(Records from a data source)
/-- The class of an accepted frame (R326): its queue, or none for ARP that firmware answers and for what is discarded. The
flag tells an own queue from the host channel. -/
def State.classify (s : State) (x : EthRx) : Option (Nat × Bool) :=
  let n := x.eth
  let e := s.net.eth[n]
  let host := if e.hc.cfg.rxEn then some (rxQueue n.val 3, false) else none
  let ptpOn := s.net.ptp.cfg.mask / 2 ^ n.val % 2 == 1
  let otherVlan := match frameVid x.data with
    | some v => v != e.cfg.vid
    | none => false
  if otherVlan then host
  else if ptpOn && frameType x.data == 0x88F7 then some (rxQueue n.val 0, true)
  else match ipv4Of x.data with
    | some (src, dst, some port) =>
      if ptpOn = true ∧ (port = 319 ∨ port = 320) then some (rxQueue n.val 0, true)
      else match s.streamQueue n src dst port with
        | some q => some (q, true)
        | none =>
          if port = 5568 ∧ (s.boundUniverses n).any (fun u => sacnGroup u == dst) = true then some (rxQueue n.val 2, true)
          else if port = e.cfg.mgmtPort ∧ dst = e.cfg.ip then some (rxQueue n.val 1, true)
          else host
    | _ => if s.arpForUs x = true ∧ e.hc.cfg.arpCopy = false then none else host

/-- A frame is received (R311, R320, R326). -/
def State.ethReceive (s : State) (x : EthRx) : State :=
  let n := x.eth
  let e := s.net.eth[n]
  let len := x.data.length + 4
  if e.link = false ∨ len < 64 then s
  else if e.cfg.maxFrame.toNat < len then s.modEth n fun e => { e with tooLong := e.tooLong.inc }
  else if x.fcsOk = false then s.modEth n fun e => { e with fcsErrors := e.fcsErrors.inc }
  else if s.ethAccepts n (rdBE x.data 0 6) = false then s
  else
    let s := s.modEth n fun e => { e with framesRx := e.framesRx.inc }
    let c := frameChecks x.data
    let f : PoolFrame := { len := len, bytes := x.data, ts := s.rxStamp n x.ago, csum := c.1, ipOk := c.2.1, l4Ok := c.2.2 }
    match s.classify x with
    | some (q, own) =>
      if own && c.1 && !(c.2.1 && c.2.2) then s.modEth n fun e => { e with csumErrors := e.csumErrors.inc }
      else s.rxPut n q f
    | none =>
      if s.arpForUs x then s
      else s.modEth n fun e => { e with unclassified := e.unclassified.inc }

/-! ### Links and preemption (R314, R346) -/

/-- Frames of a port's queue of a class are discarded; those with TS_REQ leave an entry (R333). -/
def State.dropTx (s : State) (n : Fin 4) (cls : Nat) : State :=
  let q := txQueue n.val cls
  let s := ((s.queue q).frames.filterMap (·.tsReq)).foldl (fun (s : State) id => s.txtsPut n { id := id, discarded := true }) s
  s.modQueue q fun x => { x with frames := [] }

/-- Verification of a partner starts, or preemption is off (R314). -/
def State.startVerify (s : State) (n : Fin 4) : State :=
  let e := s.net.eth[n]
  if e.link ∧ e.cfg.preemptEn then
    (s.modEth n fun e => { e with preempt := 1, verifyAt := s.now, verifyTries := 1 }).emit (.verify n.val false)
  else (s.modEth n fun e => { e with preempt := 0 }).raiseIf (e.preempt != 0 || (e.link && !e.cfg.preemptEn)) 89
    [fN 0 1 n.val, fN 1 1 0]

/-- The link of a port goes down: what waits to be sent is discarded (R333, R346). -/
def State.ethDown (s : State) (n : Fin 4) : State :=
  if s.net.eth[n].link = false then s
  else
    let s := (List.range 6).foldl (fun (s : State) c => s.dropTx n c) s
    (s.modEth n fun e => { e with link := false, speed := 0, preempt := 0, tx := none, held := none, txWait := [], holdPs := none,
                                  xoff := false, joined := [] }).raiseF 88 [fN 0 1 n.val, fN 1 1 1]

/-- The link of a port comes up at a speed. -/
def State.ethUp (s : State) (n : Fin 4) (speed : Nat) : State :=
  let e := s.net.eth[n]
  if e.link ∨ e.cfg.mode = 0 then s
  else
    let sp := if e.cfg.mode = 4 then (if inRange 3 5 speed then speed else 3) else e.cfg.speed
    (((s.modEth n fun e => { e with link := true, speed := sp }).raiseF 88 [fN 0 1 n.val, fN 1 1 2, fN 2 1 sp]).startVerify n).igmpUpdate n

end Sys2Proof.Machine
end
==
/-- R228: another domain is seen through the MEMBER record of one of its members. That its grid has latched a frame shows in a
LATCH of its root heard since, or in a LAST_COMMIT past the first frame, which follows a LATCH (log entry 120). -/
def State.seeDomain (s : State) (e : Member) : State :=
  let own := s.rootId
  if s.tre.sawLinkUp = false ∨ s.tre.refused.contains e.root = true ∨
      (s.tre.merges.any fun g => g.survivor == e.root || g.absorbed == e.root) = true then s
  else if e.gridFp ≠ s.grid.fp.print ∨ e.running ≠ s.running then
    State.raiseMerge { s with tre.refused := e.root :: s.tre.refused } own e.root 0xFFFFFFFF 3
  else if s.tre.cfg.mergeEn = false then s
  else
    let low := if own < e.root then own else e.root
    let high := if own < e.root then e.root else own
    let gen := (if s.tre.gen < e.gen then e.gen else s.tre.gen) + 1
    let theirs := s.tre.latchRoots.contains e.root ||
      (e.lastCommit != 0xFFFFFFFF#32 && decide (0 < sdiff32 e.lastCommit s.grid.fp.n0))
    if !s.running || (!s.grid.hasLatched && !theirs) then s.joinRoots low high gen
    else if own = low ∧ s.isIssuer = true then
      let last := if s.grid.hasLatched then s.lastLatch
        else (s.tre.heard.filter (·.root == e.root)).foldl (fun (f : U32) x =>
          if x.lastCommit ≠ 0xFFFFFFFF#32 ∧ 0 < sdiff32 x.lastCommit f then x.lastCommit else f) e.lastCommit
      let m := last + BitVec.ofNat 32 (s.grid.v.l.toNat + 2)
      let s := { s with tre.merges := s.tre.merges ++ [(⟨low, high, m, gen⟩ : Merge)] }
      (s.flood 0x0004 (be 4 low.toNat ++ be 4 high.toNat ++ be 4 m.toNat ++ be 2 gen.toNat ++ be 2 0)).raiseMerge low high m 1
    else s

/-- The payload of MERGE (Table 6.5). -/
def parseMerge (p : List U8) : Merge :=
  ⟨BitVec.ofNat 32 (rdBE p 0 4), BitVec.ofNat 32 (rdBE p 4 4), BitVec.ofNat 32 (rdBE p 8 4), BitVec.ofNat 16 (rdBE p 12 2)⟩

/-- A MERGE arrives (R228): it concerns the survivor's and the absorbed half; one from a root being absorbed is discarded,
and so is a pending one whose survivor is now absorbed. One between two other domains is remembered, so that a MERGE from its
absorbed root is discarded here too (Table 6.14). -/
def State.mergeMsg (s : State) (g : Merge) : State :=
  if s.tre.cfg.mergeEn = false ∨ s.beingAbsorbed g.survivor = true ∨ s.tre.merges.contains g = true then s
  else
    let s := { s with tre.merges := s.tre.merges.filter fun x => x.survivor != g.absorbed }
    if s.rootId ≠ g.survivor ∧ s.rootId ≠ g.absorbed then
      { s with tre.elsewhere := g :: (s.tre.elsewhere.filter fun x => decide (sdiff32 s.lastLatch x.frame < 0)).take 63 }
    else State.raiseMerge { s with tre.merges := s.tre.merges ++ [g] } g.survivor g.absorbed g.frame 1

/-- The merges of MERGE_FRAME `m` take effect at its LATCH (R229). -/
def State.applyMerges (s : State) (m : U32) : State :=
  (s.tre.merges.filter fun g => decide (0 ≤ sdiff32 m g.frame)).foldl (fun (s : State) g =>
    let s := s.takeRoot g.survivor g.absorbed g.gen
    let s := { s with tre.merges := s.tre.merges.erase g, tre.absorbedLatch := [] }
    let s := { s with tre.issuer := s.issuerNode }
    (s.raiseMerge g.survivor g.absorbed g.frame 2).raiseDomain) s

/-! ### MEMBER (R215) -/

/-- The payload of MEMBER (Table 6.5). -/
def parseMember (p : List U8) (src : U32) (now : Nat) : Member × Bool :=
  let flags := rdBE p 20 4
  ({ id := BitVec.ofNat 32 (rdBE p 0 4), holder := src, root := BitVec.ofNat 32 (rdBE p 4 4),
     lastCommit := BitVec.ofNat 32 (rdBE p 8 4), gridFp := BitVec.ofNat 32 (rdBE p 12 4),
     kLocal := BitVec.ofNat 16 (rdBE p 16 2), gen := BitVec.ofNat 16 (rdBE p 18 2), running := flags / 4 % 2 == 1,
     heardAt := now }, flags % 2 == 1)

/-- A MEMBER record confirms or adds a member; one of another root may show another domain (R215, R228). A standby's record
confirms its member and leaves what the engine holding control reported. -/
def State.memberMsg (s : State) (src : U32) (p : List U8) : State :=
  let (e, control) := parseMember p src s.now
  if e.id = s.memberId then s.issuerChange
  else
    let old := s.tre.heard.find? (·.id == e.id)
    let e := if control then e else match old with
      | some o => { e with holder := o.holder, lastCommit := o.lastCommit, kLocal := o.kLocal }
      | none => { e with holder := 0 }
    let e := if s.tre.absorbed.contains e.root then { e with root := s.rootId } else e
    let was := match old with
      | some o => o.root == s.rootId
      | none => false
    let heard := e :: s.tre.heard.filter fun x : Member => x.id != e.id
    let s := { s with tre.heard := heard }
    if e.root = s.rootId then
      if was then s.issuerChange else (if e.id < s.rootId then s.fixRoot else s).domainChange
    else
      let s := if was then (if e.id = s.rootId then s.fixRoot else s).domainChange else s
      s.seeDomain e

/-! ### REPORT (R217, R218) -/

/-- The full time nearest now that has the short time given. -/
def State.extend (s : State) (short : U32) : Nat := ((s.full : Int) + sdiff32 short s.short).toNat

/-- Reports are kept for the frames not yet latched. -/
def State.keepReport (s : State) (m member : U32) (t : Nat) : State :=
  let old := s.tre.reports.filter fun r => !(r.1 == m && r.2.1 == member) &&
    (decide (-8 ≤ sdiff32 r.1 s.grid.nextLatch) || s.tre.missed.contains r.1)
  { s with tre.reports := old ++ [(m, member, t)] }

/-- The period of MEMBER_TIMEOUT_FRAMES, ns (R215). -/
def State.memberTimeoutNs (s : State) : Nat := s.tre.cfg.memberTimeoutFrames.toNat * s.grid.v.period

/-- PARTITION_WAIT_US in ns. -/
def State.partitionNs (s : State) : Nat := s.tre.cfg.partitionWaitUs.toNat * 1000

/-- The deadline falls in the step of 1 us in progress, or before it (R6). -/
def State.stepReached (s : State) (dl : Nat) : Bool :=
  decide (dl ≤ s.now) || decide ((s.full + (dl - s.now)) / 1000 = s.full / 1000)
==
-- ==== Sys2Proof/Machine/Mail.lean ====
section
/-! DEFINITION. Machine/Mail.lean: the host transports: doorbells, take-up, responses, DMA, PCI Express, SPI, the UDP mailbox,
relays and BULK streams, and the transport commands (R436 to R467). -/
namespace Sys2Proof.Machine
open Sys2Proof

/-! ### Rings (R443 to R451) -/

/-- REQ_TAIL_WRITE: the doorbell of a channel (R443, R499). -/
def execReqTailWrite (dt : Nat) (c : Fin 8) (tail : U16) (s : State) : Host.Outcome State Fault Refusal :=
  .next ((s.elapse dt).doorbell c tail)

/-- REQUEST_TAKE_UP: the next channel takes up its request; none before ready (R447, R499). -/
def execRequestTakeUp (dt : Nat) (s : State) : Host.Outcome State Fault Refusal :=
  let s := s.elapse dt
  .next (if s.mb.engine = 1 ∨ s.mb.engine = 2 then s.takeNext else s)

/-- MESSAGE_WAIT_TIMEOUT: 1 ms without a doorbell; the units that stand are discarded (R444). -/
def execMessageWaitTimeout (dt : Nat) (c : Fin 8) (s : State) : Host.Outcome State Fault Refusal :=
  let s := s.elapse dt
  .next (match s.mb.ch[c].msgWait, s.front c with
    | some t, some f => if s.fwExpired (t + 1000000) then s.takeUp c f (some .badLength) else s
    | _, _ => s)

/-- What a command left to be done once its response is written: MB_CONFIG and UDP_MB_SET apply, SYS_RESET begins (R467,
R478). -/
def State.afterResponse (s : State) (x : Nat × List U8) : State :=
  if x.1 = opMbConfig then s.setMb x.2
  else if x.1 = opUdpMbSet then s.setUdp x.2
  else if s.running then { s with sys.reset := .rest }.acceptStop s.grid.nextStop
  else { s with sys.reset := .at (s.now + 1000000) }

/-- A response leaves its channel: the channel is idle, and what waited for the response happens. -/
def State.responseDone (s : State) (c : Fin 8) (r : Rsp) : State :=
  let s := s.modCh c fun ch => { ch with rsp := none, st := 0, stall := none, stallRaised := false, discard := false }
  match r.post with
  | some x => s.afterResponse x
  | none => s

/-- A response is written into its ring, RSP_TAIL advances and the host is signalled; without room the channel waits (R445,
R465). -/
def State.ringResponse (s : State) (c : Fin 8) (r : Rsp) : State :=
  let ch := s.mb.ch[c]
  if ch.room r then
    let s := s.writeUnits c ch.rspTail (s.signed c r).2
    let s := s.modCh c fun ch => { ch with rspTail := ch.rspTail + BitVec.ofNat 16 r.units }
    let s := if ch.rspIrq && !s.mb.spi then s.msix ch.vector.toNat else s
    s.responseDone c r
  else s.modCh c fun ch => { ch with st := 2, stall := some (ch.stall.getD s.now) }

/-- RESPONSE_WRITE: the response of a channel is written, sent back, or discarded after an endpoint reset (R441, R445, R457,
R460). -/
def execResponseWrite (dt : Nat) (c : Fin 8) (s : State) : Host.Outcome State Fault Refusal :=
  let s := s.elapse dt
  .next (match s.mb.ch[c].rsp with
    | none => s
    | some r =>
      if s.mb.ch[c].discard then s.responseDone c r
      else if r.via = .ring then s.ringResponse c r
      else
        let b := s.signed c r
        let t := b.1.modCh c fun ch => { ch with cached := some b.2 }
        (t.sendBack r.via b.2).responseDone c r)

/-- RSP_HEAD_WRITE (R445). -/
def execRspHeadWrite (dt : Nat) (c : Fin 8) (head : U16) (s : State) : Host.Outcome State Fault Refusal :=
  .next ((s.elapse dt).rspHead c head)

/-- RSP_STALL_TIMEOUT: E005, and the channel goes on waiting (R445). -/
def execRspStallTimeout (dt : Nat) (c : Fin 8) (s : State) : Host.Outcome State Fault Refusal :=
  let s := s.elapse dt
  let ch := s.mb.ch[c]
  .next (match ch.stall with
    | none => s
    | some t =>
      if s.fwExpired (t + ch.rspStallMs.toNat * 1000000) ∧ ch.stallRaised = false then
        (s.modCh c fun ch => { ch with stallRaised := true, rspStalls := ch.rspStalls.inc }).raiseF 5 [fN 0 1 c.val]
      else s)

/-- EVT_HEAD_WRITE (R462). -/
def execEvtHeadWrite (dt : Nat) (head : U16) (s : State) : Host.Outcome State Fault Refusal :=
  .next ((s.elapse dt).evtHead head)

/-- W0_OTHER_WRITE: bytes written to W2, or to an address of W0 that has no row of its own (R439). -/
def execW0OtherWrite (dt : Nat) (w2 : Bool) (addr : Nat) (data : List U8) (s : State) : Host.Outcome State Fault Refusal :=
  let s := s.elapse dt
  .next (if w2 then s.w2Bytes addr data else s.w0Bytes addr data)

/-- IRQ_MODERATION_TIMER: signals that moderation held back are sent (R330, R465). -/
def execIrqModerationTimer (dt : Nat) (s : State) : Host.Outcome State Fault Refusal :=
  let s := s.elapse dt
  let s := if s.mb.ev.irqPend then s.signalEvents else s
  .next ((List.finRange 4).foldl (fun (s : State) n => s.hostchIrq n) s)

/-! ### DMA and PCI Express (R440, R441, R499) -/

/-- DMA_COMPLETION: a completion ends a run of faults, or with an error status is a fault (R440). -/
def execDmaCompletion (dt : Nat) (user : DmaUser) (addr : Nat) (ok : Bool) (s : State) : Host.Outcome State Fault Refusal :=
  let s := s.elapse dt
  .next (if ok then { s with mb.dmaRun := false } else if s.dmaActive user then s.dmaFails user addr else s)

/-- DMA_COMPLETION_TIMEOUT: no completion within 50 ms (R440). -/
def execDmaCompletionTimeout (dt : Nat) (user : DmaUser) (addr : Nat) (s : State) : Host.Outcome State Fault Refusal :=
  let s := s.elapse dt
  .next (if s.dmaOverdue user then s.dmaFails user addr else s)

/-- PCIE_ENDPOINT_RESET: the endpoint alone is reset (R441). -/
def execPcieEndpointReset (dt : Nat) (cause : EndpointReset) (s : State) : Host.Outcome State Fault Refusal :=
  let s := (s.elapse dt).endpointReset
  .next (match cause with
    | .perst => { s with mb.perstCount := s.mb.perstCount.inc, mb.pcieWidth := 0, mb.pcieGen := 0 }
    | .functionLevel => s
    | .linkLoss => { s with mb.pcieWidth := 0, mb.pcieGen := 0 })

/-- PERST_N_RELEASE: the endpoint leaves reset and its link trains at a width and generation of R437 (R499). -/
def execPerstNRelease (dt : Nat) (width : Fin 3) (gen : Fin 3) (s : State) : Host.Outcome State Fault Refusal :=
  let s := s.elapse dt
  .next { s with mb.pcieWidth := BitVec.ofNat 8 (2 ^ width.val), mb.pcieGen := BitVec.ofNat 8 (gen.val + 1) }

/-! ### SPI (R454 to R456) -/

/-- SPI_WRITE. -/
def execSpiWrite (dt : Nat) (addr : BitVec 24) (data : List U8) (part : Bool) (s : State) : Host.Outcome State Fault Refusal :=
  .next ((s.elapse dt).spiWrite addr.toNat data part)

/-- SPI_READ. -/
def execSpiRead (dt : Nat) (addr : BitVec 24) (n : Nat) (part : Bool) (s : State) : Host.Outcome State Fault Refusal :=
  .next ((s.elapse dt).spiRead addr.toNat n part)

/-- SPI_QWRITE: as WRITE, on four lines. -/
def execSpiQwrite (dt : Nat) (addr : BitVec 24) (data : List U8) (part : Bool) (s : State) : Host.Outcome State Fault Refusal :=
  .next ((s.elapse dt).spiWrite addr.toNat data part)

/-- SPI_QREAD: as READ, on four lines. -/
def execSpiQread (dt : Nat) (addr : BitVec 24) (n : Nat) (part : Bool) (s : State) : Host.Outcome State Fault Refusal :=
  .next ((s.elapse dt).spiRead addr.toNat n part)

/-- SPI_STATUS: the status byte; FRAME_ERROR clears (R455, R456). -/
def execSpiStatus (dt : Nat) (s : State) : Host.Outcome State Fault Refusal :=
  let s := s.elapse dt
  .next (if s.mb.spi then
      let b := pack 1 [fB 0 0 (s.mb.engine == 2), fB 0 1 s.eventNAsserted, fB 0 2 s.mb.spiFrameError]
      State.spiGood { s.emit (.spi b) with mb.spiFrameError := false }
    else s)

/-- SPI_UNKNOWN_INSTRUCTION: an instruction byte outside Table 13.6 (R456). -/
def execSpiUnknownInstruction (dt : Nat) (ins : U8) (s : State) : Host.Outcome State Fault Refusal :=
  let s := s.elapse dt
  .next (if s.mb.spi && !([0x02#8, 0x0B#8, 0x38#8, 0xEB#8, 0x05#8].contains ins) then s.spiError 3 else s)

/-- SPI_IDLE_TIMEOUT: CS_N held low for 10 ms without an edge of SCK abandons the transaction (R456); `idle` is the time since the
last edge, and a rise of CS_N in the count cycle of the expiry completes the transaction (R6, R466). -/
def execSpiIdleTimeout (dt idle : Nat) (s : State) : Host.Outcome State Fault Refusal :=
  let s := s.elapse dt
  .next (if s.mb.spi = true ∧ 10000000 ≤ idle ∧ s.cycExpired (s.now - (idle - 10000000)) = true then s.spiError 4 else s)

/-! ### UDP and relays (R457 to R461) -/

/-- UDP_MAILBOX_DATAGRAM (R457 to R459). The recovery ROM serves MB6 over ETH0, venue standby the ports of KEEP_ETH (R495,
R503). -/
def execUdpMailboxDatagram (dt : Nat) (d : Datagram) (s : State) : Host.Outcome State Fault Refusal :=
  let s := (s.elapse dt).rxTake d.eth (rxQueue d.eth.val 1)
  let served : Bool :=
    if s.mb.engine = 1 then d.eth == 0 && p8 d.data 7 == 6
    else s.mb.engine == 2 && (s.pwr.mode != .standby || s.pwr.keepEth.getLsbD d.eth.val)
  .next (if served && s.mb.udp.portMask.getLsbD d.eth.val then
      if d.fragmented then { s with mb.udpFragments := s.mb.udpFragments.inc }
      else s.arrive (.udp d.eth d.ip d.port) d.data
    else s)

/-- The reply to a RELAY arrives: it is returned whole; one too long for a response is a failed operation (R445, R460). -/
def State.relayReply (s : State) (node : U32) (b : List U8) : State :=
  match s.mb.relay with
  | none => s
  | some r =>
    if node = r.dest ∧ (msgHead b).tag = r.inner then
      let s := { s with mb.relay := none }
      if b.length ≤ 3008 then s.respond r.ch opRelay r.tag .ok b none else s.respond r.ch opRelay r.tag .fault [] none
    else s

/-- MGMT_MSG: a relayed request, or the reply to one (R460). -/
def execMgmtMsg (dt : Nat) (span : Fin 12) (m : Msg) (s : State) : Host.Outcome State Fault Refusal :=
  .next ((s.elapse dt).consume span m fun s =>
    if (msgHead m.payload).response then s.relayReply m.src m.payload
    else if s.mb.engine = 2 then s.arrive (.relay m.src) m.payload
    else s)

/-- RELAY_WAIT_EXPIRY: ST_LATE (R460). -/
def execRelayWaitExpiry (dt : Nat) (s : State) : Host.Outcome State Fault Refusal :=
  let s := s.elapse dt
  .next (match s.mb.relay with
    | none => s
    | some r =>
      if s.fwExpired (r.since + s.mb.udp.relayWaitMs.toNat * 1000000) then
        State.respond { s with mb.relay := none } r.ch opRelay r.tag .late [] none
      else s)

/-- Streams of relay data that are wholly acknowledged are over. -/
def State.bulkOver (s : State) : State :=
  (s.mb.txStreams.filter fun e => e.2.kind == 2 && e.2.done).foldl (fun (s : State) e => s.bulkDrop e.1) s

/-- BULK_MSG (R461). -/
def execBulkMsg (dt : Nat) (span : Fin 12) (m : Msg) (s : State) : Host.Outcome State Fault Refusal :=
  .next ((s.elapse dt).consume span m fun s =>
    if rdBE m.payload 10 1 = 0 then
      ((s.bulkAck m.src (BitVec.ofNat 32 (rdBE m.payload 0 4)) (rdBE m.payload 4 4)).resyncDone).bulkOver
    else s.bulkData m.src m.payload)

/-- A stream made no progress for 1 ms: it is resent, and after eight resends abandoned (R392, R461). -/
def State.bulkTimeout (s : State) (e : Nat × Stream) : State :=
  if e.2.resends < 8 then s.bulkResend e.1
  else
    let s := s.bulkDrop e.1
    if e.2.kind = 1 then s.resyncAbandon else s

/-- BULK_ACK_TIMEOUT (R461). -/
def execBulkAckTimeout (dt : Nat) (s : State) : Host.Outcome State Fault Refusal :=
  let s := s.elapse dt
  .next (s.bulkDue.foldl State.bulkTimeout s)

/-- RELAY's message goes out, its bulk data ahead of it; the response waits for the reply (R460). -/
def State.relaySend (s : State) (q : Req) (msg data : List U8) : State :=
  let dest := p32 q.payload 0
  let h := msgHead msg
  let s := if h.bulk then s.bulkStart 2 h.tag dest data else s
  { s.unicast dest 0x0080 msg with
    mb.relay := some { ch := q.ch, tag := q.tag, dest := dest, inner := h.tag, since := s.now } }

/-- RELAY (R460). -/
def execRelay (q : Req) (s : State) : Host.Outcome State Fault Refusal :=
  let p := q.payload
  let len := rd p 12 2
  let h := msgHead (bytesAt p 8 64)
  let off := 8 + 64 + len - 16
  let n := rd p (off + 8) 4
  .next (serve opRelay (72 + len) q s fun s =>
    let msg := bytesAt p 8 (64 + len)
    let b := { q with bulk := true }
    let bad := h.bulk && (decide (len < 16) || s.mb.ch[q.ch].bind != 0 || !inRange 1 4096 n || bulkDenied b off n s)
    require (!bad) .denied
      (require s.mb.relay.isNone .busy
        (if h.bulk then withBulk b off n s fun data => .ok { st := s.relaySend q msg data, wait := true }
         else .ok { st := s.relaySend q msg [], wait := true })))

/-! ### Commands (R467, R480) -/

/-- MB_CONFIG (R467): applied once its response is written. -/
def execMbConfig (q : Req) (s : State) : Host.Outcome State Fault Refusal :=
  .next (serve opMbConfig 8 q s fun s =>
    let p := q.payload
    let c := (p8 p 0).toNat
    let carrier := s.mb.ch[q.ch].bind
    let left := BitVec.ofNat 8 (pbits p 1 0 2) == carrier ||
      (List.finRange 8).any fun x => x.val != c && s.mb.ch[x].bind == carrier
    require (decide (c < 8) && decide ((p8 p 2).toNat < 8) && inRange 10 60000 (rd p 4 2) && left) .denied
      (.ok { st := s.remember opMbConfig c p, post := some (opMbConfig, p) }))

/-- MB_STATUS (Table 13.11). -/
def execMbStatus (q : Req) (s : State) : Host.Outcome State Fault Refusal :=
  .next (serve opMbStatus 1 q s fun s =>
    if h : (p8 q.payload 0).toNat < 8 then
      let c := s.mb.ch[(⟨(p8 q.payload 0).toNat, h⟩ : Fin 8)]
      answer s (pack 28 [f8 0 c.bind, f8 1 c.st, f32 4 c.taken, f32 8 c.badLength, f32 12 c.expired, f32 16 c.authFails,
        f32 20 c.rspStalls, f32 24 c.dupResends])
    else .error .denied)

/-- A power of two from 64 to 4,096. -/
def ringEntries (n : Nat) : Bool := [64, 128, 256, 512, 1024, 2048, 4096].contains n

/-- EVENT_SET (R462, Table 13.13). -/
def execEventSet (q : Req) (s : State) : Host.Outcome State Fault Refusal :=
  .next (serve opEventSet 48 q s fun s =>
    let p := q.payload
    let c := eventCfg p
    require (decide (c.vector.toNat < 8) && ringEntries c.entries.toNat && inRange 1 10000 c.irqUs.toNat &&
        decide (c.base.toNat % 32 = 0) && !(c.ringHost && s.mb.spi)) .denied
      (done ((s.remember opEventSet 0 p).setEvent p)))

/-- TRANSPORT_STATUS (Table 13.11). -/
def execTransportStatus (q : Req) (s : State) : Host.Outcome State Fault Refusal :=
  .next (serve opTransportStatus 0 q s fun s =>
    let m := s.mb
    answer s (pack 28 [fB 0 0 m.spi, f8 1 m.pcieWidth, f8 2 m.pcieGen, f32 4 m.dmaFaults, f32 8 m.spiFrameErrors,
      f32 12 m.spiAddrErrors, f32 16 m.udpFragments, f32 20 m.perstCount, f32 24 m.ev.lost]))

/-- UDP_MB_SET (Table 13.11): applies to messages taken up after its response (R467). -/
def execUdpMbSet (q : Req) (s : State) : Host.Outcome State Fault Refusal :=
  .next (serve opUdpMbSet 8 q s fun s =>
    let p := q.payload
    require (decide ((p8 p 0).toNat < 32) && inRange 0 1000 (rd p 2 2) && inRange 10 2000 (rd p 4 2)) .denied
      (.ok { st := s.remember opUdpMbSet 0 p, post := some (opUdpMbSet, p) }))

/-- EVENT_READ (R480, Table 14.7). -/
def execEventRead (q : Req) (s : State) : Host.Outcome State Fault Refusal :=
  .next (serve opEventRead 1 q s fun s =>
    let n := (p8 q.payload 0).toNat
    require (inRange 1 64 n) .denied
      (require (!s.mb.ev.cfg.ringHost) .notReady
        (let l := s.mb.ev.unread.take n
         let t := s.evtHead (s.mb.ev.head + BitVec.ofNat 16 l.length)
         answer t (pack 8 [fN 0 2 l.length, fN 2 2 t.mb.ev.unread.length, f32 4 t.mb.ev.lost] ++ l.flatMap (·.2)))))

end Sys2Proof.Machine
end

Work to complete =>
Every line in the records above with the string "opUdpMbSet" in it should be shown.

Task output =>
  else if x.1 = opUdpMbSet then s.setUdp x.2
  .next (serve opUdpMbSet 8 q s fun s =>
      (.ok { st := s.remember opUdpMbSet 0 p, post := some (opUdpMbSet, p) }))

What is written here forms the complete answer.